From 1973 until his passing in 2012, West created hundreds of sculptures, many of which were shown at the world’s leading exhibitions, e.g. at the Skulptur Projekte in Münster, at the Austrian Pavilion of the Venice Biennale, at Documenta IX, at the Schinkel Pavilion in Berlin, or at the Centre Pompidou in Paris. His works have never become outdated. On the contrary: Thanks to their unfinished look and practical usability, also as a means of communication, they impact daily life instead of being unapproachable artistic statements. Thus, West’s work lives on in a way that gives him a lingering, almost ghostly presence.

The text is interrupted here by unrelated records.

-- ==== Sys2Proof/Machine/Streams.lean ====
section
/-! DEFINITION. The meanings of the two data streams of the device and of a type byte with no
command (`30_encoding.md` R104 to R106). Any code can be sent by the generic `Encode` (R131). -/

namespace Sys2Proof.Machine

/-- `SendData` (R104): inbound, the whole payload goes to `received_data` (R212). -/
def execSendData (d : Dir) (p : List Byte) (s : State) : Host.Outcome State Fault Refusal :=
  match d with
  | .outbound => send 0x32#8 (some p) s
  | .inbound => receive 0x32#8 p s

/-- `SendLog` (R105): inbound, the whole payload goes to `received_log` (R221). -/
def execSendLog (d : Dir) (p : List Byte) (s : State) : Host.Outcome State Fault Refusal :=
  match d with
  | .outbound => send 0x33#8 (some p) s
  | .inbound => receive 0x33#8 p s

/-- `Unknown` (R106): inbound, framed with its raw type byte (R22) and `Ignored` (R223). Outbound, the raw
`Encode` serialises any byte (R120 (f)); the typed `EncodeCmd` refuses the sentinel (R121). -/
def execUnknown (d : Dir) (t : Byte) (p : List Byte) (s : State) : Host.Outcome State Fault Refusal :=
  match d with
  | .outbound => send t (some p) s
  | .inbound => receive t p s

end Sys2Proof.Machine
end

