/-- R211, R60, R225: every step keeps the events equal to `Dispatch` of the emitted frames, one
event a frame, in emission order. -/
def Obligations.StepKeepsOneEventPerFrame : Prop :=
  ∀ (s t : State), s.events = s.emitted.map dispatch → step s = .next t →
    t.events = t.emitted.map dispatch

/-- R253, R225 (the model's own stop: log 7; an idle step: log 9): from every state that meets the invariant a step answers a next state that meets it:
no error of the protocol stops the machine, and no payload slot without value is ever copied. -/
def Obligations.StepNeverStopsUnderTheInvariant : Prop :=
  ∀ s : State, StateInv s → ∃ t, step s = .next t ∧ StateInv t
end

The Franz West Privatstiftung has made it its mission to show his work internationally and to showcase his visionary significance. “Franz West was an unusual human being to be sure, incredibly open and accessible, but also incorruptible and intractable. He was highly focused; art pervaded his life,” recalls Ines Turian, who began working for him in 1997 and is now one of the two managing directors of Werknutzungsgesellschaft mbH, a subsidiary of the Privatstiftung. The foundation is headquartered in West’s former studio at Esteplatz 3 in Vienna and opens its doors to the public every first Thursday of the month from 11 am to 1 pm. Already visible from afar are the looming, epoxy resin sculptures on the plaza: elongated heads that seem to commune with one another while inviting passers-by to join the colloquy – and to pay a visit to someone who gave completely new meaning to art and leisure.